ACTIVITY >> Across all the records, filter for lines with the word "chunkMax" and copy them.

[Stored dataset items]
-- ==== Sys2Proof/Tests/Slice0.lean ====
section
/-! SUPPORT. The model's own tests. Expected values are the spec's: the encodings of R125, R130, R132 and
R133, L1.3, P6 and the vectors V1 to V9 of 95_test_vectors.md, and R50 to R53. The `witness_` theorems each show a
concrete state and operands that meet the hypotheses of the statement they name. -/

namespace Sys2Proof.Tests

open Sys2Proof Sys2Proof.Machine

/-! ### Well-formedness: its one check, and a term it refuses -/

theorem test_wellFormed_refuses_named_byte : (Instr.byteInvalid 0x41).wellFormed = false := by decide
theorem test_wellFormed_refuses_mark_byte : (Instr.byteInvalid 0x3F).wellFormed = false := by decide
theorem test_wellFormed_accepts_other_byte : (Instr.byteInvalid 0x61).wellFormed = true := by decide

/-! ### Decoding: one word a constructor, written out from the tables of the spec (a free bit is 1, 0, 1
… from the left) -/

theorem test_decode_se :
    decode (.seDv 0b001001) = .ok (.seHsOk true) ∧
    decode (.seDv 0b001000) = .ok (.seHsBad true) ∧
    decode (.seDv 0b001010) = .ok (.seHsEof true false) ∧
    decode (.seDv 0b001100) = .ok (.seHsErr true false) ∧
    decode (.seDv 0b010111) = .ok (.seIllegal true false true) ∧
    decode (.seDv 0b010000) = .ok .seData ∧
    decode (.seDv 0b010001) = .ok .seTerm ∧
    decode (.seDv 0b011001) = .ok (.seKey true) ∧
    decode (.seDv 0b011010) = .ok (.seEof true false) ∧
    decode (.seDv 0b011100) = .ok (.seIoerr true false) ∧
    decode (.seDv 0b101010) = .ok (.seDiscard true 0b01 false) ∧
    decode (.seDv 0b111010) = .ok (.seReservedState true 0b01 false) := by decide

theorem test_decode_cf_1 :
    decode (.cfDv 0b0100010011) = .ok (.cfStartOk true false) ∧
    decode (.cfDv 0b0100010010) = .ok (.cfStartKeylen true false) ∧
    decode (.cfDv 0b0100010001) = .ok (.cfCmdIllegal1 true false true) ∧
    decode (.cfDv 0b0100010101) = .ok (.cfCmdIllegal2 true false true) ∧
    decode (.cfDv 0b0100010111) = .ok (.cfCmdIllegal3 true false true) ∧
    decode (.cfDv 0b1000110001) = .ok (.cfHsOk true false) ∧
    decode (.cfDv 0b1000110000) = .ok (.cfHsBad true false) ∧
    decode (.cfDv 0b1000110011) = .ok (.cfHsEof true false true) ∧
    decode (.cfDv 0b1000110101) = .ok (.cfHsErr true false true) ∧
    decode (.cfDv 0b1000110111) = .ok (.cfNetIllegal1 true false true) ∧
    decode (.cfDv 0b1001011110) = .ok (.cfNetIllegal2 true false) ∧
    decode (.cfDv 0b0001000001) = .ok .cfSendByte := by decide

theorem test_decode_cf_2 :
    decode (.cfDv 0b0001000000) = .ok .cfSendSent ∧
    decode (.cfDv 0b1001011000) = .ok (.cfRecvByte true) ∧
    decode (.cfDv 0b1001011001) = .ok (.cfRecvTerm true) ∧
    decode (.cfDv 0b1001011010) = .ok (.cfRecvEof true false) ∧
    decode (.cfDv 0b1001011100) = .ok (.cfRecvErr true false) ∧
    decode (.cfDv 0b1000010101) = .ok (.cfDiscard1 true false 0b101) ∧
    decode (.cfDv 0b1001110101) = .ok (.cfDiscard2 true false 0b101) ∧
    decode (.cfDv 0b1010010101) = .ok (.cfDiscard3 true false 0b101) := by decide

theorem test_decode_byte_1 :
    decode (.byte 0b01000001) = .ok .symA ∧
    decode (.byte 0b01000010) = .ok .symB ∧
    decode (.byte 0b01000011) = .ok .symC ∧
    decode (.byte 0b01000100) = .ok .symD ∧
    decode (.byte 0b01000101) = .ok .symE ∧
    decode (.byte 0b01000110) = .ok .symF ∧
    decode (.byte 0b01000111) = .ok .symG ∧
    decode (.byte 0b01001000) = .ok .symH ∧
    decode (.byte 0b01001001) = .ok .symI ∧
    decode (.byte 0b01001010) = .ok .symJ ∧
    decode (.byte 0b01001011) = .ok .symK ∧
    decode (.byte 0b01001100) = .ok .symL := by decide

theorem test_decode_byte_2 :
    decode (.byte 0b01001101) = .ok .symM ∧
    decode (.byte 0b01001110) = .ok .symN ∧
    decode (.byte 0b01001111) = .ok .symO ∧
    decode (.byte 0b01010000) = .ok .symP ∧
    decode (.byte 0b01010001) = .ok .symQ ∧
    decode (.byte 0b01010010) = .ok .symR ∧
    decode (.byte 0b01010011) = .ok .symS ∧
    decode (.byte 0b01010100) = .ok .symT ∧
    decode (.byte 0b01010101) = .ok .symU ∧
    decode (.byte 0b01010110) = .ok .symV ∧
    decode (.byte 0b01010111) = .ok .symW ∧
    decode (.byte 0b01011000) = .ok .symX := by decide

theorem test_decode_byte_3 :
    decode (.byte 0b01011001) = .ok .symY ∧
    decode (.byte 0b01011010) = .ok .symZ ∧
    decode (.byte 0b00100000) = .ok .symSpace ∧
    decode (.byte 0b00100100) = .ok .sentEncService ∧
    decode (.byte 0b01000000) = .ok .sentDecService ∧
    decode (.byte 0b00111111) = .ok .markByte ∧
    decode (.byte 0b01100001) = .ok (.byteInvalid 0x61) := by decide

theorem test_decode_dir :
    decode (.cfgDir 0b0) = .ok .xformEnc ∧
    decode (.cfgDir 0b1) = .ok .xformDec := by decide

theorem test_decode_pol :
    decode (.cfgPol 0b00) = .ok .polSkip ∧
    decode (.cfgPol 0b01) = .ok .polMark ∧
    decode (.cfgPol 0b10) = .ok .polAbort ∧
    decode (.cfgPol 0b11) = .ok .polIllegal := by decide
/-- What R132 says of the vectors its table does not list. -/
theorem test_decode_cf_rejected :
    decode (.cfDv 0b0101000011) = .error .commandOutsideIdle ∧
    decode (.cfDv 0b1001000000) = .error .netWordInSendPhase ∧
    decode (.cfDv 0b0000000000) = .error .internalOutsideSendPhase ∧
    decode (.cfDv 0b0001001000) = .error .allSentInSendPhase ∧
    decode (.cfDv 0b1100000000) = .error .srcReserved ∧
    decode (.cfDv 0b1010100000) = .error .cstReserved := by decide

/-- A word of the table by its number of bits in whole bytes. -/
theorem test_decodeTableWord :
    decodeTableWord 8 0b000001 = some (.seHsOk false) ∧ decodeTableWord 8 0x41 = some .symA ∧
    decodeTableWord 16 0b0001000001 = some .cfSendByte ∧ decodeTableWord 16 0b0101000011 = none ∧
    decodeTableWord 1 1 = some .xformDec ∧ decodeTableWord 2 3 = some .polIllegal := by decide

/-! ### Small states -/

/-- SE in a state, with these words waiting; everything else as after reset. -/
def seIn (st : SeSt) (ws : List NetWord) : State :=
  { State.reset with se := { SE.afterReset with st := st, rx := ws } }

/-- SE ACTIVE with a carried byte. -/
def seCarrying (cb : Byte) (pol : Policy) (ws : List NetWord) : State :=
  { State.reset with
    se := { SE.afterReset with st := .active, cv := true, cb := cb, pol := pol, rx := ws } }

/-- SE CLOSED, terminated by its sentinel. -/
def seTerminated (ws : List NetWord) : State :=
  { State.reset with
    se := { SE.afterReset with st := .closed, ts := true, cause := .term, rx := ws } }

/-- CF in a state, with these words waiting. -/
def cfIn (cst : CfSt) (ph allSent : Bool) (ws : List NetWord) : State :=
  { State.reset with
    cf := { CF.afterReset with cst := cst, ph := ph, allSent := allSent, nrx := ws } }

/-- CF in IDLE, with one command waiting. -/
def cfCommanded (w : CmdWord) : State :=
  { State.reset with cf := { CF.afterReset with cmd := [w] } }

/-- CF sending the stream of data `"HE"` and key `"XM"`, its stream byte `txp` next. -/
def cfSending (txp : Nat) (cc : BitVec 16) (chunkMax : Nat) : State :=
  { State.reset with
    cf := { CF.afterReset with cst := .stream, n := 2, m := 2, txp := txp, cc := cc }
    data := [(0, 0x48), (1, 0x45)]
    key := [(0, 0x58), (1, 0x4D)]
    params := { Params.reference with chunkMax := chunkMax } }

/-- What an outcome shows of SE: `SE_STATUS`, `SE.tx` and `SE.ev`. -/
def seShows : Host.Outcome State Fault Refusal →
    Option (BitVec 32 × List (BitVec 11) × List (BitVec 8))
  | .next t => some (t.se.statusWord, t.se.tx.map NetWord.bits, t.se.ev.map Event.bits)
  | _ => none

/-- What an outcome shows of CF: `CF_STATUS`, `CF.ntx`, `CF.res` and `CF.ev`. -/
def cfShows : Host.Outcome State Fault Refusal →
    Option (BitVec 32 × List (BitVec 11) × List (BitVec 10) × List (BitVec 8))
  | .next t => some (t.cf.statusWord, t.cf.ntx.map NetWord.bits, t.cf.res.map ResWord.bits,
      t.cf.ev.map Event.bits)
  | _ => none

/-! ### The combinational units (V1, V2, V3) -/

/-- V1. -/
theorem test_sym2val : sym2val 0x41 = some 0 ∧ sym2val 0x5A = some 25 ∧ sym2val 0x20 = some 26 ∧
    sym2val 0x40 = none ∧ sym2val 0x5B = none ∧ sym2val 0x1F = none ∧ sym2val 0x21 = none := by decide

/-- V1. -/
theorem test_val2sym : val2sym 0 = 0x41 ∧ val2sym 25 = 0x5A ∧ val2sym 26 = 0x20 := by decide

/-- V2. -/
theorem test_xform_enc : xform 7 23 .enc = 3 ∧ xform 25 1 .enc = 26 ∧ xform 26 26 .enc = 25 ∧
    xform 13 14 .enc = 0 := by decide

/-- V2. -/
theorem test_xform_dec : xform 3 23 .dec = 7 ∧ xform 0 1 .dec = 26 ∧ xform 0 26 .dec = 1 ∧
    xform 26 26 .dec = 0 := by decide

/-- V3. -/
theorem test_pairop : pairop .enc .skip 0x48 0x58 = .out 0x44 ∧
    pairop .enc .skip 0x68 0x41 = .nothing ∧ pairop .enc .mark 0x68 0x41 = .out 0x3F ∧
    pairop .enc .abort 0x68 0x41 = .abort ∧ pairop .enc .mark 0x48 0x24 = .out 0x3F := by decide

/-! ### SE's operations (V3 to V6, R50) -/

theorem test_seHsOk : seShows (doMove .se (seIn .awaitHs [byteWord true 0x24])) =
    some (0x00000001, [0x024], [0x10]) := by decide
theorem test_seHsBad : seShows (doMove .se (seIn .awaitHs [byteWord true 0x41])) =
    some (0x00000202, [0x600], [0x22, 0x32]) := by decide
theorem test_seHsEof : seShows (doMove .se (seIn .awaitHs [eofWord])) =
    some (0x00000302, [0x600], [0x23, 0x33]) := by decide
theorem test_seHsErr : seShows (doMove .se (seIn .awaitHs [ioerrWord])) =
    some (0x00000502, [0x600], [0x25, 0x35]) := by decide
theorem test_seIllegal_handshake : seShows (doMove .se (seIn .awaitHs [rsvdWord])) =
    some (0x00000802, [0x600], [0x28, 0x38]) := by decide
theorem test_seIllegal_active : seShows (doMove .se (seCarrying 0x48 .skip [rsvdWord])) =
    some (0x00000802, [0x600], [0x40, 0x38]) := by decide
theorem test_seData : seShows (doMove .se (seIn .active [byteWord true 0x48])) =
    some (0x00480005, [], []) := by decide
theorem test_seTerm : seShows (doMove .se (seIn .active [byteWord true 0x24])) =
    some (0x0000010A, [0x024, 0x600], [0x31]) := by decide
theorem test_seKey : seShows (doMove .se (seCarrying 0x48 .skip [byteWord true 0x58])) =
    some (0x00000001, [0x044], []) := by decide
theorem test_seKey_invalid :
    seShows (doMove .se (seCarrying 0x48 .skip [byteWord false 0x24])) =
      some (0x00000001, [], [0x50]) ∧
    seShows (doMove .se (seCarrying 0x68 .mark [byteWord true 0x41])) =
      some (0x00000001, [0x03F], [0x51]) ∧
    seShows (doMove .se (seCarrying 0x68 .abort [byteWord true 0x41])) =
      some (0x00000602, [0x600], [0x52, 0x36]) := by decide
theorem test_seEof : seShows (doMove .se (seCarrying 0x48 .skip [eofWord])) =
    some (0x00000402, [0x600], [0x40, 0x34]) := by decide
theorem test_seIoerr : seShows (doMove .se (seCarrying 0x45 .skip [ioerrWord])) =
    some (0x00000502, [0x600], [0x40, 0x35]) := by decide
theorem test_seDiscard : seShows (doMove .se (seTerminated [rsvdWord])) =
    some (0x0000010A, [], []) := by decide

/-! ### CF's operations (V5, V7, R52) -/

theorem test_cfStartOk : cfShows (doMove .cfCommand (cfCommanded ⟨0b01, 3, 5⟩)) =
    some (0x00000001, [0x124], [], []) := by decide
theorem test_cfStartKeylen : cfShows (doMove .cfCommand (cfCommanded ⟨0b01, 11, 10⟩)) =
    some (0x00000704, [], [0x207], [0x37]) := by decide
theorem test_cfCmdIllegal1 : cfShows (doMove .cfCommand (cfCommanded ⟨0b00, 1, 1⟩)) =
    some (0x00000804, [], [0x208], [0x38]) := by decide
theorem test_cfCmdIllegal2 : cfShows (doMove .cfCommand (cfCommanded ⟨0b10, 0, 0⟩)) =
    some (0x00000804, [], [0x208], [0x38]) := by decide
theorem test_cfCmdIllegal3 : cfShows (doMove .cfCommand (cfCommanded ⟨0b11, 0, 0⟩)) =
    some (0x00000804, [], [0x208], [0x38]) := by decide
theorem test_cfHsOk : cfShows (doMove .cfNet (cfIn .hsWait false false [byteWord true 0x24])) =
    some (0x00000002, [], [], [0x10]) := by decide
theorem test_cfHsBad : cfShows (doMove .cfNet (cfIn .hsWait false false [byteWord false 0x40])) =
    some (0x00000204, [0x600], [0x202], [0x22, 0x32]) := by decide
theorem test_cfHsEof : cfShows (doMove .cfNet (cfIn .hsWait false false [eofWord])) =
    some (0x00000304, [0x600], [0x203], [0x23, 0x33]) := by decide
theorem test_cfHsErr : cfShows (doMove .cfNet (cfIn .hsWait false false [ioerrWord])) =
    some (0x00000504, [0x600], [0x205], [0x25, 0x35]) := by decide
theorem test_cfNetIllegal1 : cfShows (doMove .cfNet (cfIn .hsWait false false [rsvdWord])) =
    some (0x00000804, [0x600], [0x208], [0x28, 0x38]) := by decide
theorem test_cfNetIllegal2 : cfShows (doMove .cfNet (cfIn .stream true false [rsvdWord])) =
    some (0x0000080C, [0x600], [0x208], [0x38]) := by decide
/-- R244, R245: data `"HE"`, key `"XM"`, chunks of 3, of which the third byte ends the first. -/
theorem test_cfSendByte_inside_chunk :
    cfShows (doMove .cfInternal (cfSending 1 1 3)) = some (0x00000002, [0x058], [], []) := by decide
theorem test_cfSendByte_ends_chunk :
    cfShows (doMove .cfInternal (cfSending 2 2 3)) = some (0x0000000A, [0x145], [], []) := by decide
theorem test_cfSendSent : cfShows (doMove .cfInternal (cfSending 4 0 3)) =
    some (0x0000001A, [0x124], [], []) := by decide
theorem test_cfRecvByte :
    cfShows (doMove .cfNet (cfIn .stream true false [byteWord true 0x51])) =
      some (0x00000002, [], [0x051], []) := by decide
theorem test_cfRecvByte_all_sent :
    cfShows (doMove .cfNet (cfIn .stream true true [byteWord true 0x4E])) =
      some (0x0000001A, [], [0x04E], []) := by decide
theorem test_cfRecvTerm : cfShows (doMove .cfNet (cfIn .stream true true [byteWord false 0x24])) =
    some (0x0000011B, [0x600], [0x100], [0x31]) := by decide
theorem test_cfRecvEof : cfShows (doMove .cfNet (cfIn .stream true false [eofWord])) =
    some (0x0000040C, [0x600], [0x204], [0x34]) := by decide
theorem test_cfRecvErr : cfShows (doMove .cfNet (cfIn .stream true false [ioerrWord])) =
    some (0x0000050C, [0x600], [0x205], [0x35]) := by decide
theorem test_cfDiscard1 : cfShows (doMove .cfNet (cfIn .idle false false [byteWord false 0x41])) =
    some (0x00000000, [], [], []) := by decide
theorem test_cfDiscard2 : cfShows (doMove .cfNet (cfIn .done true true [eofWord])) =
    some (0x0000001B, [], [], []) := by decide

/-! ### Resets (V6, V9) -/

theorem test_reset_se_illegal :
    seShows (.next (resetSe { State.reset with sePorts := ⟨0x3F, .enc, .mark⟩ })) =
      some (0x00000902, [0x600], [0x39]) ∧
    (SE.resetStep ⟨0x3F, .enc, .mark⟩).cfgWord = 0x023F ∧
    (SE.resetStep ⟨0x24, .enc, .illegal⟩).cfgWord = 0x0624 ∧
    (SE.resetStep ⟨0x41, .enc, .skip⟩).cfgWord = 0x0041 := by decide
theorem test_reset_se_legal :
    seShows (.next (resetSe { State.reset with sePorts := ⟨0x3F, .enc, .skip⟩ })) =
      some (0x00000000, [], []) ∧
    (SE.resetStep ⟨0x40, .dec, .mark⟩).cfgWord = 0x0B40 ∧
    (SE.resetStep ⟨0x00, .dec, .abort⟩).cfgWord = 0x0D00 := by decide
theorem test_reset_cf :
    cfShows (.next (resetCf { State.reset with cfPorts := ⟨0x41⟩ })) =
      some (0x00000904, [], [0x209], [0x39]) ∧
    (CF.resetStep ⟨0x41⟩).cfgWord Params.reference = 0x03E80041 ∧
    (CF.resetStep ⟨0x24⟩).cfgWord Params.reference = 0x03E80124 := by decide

PROBLEM SOLUTION >>
def cfSending (txp : Nat) (cc : BitVec 16) (chunkMax : Nat) : State :=
    params := { Params.reference with chunkMax := chunkMax } }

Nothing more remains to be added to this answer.